Task prompt:
Each line below that carries the string "tabGet" must appear in the answer.
BEGIN Data in this exercise
-- ==== Sys2Proof/Machine/Ops.lean ====
section
/-!
DEFINITION. The named operations over tables, memory, registers, messages and translation, and taking a trap (R343).
-/
namespace Sys2Proof.Machine

/-- What a meaning answers. -/
abbrev Out := Host.Outcome State Fault Refusal

/-! ### Tables -/

/-- The value at a key, or the default. -/
def tabGet {α : Type} : Tab α → Nat → α → α
  | [], _, d => d
  | (k', a) :: t, k, d => if k' = k then a else tabGet t k d

/-- The table with a key set, keys rising. -/
def tabSet {α : Type} : Tab α → Nat → α → Tab α
  | [], k, a => [(k, a)]
  | (k', b) :: t, k, a =>
    if k' = k then (k, a) :: t
    else if k < k' then (k, a) :: (k', b) :: t
    else (k', b) :: tabSet t k a

/-- An element put before the first that it does not follow. -/
def insertBy {α : Type} (le : α → α → Bool) (a : α) : List α → List α
  | [] => [a]
  | b :: t => if le a b then a :: b :: t else b :: insertBy le a t
/-- A list in order, equal elements as they stood. -/
def sortBy {α : Type} (le : α → α → Bool) : List α → List α
  | [] => []
  | a :: t => insertBy le a (sortBy le t)

/-! ### Memory -/

/-- What an unlisted byte reads as (log entry 4). -/
def unlisted : Byte := 0

/-- One byte of memory. -/
def memGet : List Host.Cell → Nat → Byte
  | [], _ => unlisted
  | (k, b) :: t, a => if k = a then b else memGet t a

/-- Memory with one byte taken off the list. -/
def memErase : List Host.Cell → Nat → List Host.Cell
  | [], _ => []
  | (k, b) :: t, a => if k = a then memErase t a else (k, b) :: memErase t a

/-- Memory with one byte put on the list, addresses rising. -/
def memInsert : List Host.Cell → Nat → Byte → List Host.Cell
  | [], a, b => [(a, b)]
  | (k, c) :: t, a, b =>
    if k = a then (a, b) :: t
    else if a < k then (a, b) :: (k, c) :: t
    else (k, c) :: memInsert t a b

/-- Memory with one byte written, in the canonical form: no entry equal to what an unlisted byte reads as. -/
def memSet (m : List Host.Cell) (a : Nat) (b : Byte) : List Host.Cell :=
  if b = unlisted then memErase m a else memInsert m a b

/-- The canonical form: addresses strictly rising, no entry equal to what an unlisted address reads as. -/
def memWf : List Host.Cell → Bool
  | [] => true
  | [(_, b)] => b != unlisted
  | (a, b) :: (a', b') :: t => b != unlisted && decide (a < a') && memWf ((a', b') :: t)

/-- The canonical form of a memory side. -/
def Mem.wf (m : Mem) : Bool := memWf m.cells

/-- Bytes at a run of addresses. -/
def memBytes (m : List Host.Cell) (a : Nat) : Nat → List Byte
  | 0 => []
  | n + 1 => memGet m a :: memBytes m (a + 1) n

/-- Cells written in order. -/
def memWrite (m : List Host.Cell) : List Host.Cell → List Host.Cell
  | [] => m
  | (a, b) :: t => memWrite (memSet m a b) t

/-- Bytes laid at a run of addresses. -/
def cellsAt (a : Nat) : List Byte → List Host.Cell
  | [] => []
  | b :: t => (a, b) :: cellsAt (a + 1) t
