/-! ### A matrix command starts (R274, R278, R300) -/

/-- The image that a command is driven with: its entry, and codes and Σ scales of its four slices, fixed as it starts. -/
structure Image where
  entry : Nat
  codes : List (BitVec 16)
  scales : List (BitVec 32)
/-- Codes of entry k, slice after slice. -/
def State.entryCodes (s : State) (e k : Nat) : List (BitVec 16) :=
  (List.range 4).flatMap (fun j => (List.range 8192).map (s.entryCode e k j))
/-- The front image of the home engine (R268, R274): slices of ACTIVE decks are driven from their front banks, and extra passes from an
entry of the image, of several under its tag a free choice (R269). -/
def State.frontImage (s : State) (e : Nat) (A : List Nat) : Image :=
  let x := s.engine e
  let r := x.entry x.frontIx.toNat
  let k := (pickEntry s.sched.fresh (x.matching r.tag r.asid)).getD x.frontIx.toNat
  { entry := x.frontIx.toNat
    codes := (List.range 4).flatMap (fun j => if A.contains j then s.bankCodes e j false else (List.range 8192).map (s.entryCode e k j))
    scales := (List.range 4).map (fun j => (if A.contains j then r else x.entry k).scales.getD j 0) }
/-- The image for a command on an engine: the front image, or for a migrated one the matching entry, copied first from its
home where there is none (R278); the engine holds it for the command's duration. None where the image is not there. -/
def State.startImage (s : State) (o : Op) (e : Nat) (A : List Nat) : State × Option Image :=
  let x := s.engine e
  if e = o.homeEngine then
    let r := x.entry x.frontIx.toNat
    (s.refresh, if x.frontV && r.asid == o.asid && (mmTag o.record == 0 || mmTag o.record == r.tag) then some (s.frontImage e A) else none)
  else match s.imageEntry o e with
    | some k => (s.refresh, some { entry := k, codes := s.entryCodes e k, scales := (x.entry k).scales })
    | none =>
      match (if o.record.getLsbD 505 then s.imageEntry o o.homeEngine else none) with
      | some h =>
        let r := (s.engine o.homeEngine).entry h
        let k := x.newEntry x.frontIx.toNat
        (s.refresh.placeImage e k (fun j => (List.range 8192).map (s.entryCode o.homeEngine h j)) { r with swapSeq := 0 },
          some { entry := k, codes := s.entryCodes o.homeEngine h, scales := r.scales })
      | none => (s, none)
/-- An MMX or MMX.A starts on an engine (R300). -/
def State.startMmx (s : State) (core slot e : Nat) : State :=
  let o := s.op core slot
  let A := s.activeDecks e
  let run := s.setOp core slot { o with state := .running, inbox := false }
  let fail (c : BitVec 8) : State := (run.decideOp core slot 0x10 c (placeWord2 A e)).checkMoves s
  if A.isEmpty then
    match s.moveTo o with
    | some f => s.refresh.migrate core slot f
    | none => fail cENGBAD
  else
    let (s1, img) := run.startImage o e A
    match img with
    | none => fail cENGBAD
    | some im =>
      if (s.tileMiss o).isSome then fail cPROT
      else
        let ovs := recFld o.record 498 2
        let ebc := s.achievedEbc e A ovs
        let w := mapWord A ebc ovs e (decide (e ≠ o.homeEngine))
        if ebc < recFld o.record 500 4 then (s1.decideOp core slot 0x03 0 w).checkMoves s
        else s1.modEngine e (fun x => x.takeLane 0
          { op := core * 128 + slot, asid := o.asid, avail := BitVec.ofNat 4 (availBits A), word2 := w, scales := im.scales
            waiting := false, entry := im.entry, codes := im.codes })
/-- What waits for the boundary between matrix commands of an engine (R270, R273, R399). -/
def State.boundaryWork (s : State) (e : Nat) : Bool :=
  decide ((s.engine e).trimHeld ≠ []) ||
  (List.range 4).any (fun d => (s.deck (e * 4 + d)).avail != s.deckWant (e * 4 + d) ||
    (List.range 64).any (fun b => (tabGet s.photonic.banks ((e * 4 + d) * 64 + b) Bank.initial).pending))
/-- LANE_DISPATCH (R271): the waiting command of highest PRI, then earliest arrival, starts in a free lane. One that a neighbour takes
(R277) does not start here. -/
def execLaneDispatch (engine lane : Nat) (s : State) : Out :=
  let waiting := (s.inboxOf engine).filter (fun p => p.2.form.lane == lane && !s.selectionHeld (p.1 / 128) && (s.takes p.2).isNone)
  let top := maxOf (waiting.map (fun p => p.2.pri))
  let best := waiting.filter (fun p => p.2.pri == top)
  if ((s.engine engine).laneAt lane).isSome || (lane == 0 && s.boundaryWork engine) then .next s
  else match best.find? (fun p => best.all (fun q => decide (p.2.arrived ≤ q.2.arrived))) with
    | none => .next s
    | some (k, o) =>
      let core := k / 128
      let slot := k % 128
      if o.form = .mmx ∨ o.form = .mmxA then .next (s.startMmx core slot engine)
      else
        let s1 := (s.setOp core slot { o with state := .running, inbox := false, lastBeat := s.now }).modEngine engine (fun x =>
          x.takeLane lane { op := k, asid := o.asid, avail := 0, word2 := 0, scales := [], waiting := false, entry := 0, codes := [] })
        match s.tileMiss o with
        | some a => .next (s1.decideOp core slot 0x10 cPROT (BitVec.ofNat 64 a))
        | none => .next s1
/-- The operation in a lane, if it runs there with its outcome open: its core, slot and record. -/
def State.laneOp (s : State) (e l : Nat) (f : Form → Bool) : Option (Nat × Nat × Op × Lane) :=
  match (s.engine e).laneAt l with
  | none => none
  | some x =>
    let o := s.op (x.op / 128) (x.op % 128)
    if o.state = .running ∧ o.status = 0 ∧ o.asid = x.asid ∧ o.unit.toNat = e ∧ f o.form = true then
      some (x.op / 128, x.op % 128, o, x)
    else none

/-! ### The arithmetic of a pass (R264, R265) -/

/-- The FP32 value of a pattern. -/
def fp32 (x : Nat) : FVal := unpack (fmtOf 0) x
/-- round(x, FP32, RNE). -/
def rne32 (x : FVal) : Nat := (roundTo (fmtOf 0) 0 0 x).1
/-- The digitiser code of a slice's plane in a turn, among the codes of an output (R264). -/
def digitOf (codes j b o : Nat) : Int := (BitVec.ofNat 12 (codes / 2 ^ (12 * ((8 * j + b) * 8 + o)))).toInt
/-- D[b] (R265): the sum of a plane's digitiser codes. -/
def planeSum (codes j b O : Nat) : Int := (List.range O).foldl (fun (a : Int) o => a + digitOf codes j b o) 0
/-- P (R265). -/
def partialOf (codes j W O : Nat) : Int := (List.range W).foldl (fun (a : Int) b => a + planeSum codes j b O * ((2 ^ b : Nat) : Int)) 0
/-- z[j] (R265), from the slice's partial, its scale s[j], the vector's E8, log2 O, and whether every plane is zero. -/
def sliceTerm (P : Int) (sj : BitVec 32) (e ovs : Nat) (allZero : Bool) : Nat :=
  if allZero || (fp32 sj.toNat).isZero then 0
  else rne32 ((mulExact (FVal.ofInt P) (fp32 sj.toNat)).1.scale ((e : Int) - 127 - (ovs : Int)))
/-- S (R265): the terms summed in ORDER. -/
def sumInOrder : List Nat → Nat
  | [] => 0
  | z :: t => t.foldl (fun a y => rne32 (sumExact 0 [fp32 a, fp32 y]).1) z
/-- An output of a vector, from its scale and its sum S (R265, R300). -/
def outputOf (e : Nat) (S : Nat) (old : Option Nat) : Nat :=
  if e = 0xFF then 0x7FC00000
  else
    match old with
    | none => S
    | some a => rne32 (sumExact 0 [fp32 a, fp32 S]).1
/-- The places of a vector of a command: plane lines by slice, the scale byte, the accumulator row. -/
def mmLine (r : BitVec 512) (n j : Nat) : Nat := tileAddr (tileEngine (mmPln r)) j (tileOff (mmPln r) + 64 * n)
/-- The decks of a lane's map. -/
def Lane.decks (l : Lane) : List Nat := (List.range 4).filter (fun d => l.avail.getLsbD d)
/-- The codes of slice j of a command's image (R274, R278), held since it started. -/
def Lane.sliceCodes (l : Lane) (j : Nat) : List (BitVec 16) := (l.codes.drop (8192 * j)).take 8192
/-- What a deck is driven with: each code plus the deck's trim of it (R270), and its detectors' trims. -/
def State.drivenCodes (s : State) (deck : Nat) (codes : List (BitVec 16)) : List (BitVec 16) :=
  codes.zipIdx.map (fun c => c.1 + tabGet s.photonic.trims (deck * 8192 + c.2) 0) ++
    (List.range 64).map (fun i => tabGet s.photonic.dtrims (deck * 64 + i) 0)
/-- What the decks of a command are driven with, slice after slice. -/
def State.drive (s : State) (o : Op) (l : Lane) : List (BitVec 16) :=
  (List.range 4).flatMap (fun j => s.drivenCodes (o.unit.toNat * 4 + deckOf l.decks j) (l.sliceCodes j))
/-- The image weights of output i, slice after slice (R263). -/
def Lane.outputWeights (l : Lane) (i : Nat) : List Rat :=
  (List.range 4).flatMap (fun j =>
    let codes := l.sliceCodes j
    (List.range 64).map (fun k => imageWeight (fun c => (codes.getD c 0).toNat) (ratOf32 (l.scales.getD j 0).toNat) i k))
/-- The exact inputs of a vector, slice after slice (R264, R280). -/
def State.vectorInputs (s : State) (o : Op) (n e : Nat) : List Rat :=
  let r := o.record
  (List.range 4).flatMap (fun j =>
    let planes (b : Nat) : Nat := leNat (memBytes s.mem.cells (mmLine r n j + 8 * b) 8)
    (List.range 64).map (fun k => ((inputCode (recFld r 496 2) (mmW r) planes k : Int) : Rat) * twoTo ((e : Int) - 127)))
/-- S of output i of a vector (R265) from its digitiser codes. -/
def State.sumOf (s : State) (o : Op) (l : Lane) (n e codes : Nat) : Nat :=
  let r := o.record
  let ovs := recFld r 498 2
  let W := mmW r
  let zero (j : Nat) : Bool := decide (leNat (memBytes s.mem.cells (mmLine r n j) (8 * W)) = 0)
  sumInOrder ((orderOf l.decks).map (fun j => sliceTerm (partialOf codes j W (2 ^ ovs)) (l.scales.getD j 0) e ovs (zero j)))
/-- The digitiser codes of output i of a vector: free, but that their sum keeps the bound of R280 wherever some codes give one that does
(log entry 14), unless a deck of the command has an uncorrected phase-bank error (R405). -/
def State.outputCodes (s : State) (o : Op) (l : Lane) (n e i : Nat) : Nat :=
  let ebc := (l.word2.extractLsb' 30 4).toNat
  let ws := l.outputWeights i
  let xs := s.vectorInputs o n e
  freeWithin (fun codes => l.decks.any (fun d => (s.deck (o.unit.toNat * 4 + d)).pberr) ||
      sumKeeps ebc (l.scales.map (fun x => ratOf32 x.toNat)) ws xs (s.sumOf o l n e codes)) (2 ^ 3072)
    (Config.digitiser (s.drive o l) (s.sched.fresh + 64 * n + i)).toNat
/-- A vector's outputs. -/
def State.vectorOut (s : State) (o : Op) (l : Lane) (n : Nat) : List Nat :=
  let r := o.record
  let e := (memGet s.mem.cells (mmScl r + n)).toNat
  (List.range 64).map (fun i =>
    outputOf e (s.sumOf o l n e (s.outputCodes o l n e i))
      (if o.form = .mmxA then some (leNat (memBytes s.mem.cells (mmAcc r + 256 * n + 4 * i) 4)) else none))
/-- A read of the vector meets poison (R302). -/
def State.vectorPoisoned (s : State) (o : Op) (n : Nat) : Bool :=
  let r := o.record
  (List.range 4).any (fun j => s.spPoisoned (mmLine r n j)) || s.spPoisoned (mmScl r + n) ||
  (decide (o.form = .mmxA) && (List.range 4).any (fun i => s.spPoisoned (mmAcc r + 256 * n + 64 * i)))
/-- Vectors carried out, each row counted (R286, R300). -/
def State.runVectors (s : State) (core slot : Nat) (l : Lane) (ns : List Nat) : State :=
  ns.foldl (fun s n =>
    let o := s.op core slot
    let cells := cellsAt (mmAcc o.record + 256 * n) ((s.vectorOut o l n).flatMap (leBytes 4))
    (s.modMem (fun m => m.writeSp cells)).beatDone core slot 256) s
/-- Free values that a command uses. -/
def Op.codesUsed (o : Op) : Nat := mmVecs o.record * 64
/-- The extra passes of a command on a deck of its map (R274). -/
def Lane.extraPasses (l : Lane) (d : Nat) : Nat :=
  ((List.range 4).filter (fun j => decide (passOf l.decks j ≠ 0) && deckOf l.decks j == d)).length
/-- Extra passes counted on their decks (R282): `ran` of each deck's. -/
def State.countPasses (s : State) (e : Nat) (l : Lane) (ran : Nat → Nat) : State :=
  l.decks.foldl (fun s d => s.modDeck (e * 4 + d) (fun x => { x with xpass := x.xpass + BitVec.ofNat 32 (Nat.min (ran d) (l.extraPasses d)) })) s
/-- A running command is stopped (R302): it writes every vector whose sum is complete, and ends as given. How many of its extra passes
each deck had run is open. -/
def State.stopMmx (s : State) (core slot : Nat) (l : Lane) (status cause : BitVec 8) : State :=
  let o := s.op core slot
  let ns := (List.range (mmVecs o.record)).filter (fun n => Config.vectorDone (s.sched.fresh + n) && !s.vectorPoisoned o n)
  (((s.runVectors core slot l ns).refreshBy o.codesUsed).countPasses o.unit.toNat l (fun d =>
    Config.passesRun (s.sched.fresh + d))).decideOp core slot status cause l.word2
/-- MMX_COMPLETION (R300). -/
def execMmxCompletion (engine : Nat) (s : State) : Out :=
  match s.laneOp engine 0 (fun f => f == .mmx || f == .mmxA) with
  | none => .next s
  | some (core, slot, o, l) =>
    let all := List.range (mmVecs o.record)
    if all.any (s.vectorPoisoned o) then .next (s.stopMmx core slot l 0x10 cPOISON)
    else .next ((((s.runVectors core slot l all).refreshBy o.codesUsed).countPasses engine l l.extraPasses).decideOp core slot 0x01 0 l.word2)
/-- A deck of a running command's map goes OFF (R276): one that had done its last pass leaves the command to go on. -/
def State.deckLost (s : State) (d : Nat) : State :=
  match s.laneOp (d / 4) 0 (fun f => f == .mmx || f == .mmxA) with
  | some (core, slot, _, l) =>
    if l.avail.getLsbD (d % 4) = false then s
    else if Config.deckDone s.sched.fresh then s.refresh
    else s.refresh.stopMmx core slot l 0x10 cENGBAD
  | none => s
END Data in this exercise
Result of the exercise:
def tabGet {α : Type} : Tab α → Nat → α → α
  | (k', a) :: t, k, d => if k' = k then a else tabGet t k d
    (List.range 64).any (fun b => (tabGet s.photonic.banks ((e * 4 + d) * 64 + b) Bank.initial).pending))
  codes.zipIdx.map (fun c => c.1 + tabGet s.photonic.trims (deck * 8192 + c.2) 0) ++
    (List.range 64).map (fun i => tabGet s.photonic.dtrims (deck * 64 + i) 0)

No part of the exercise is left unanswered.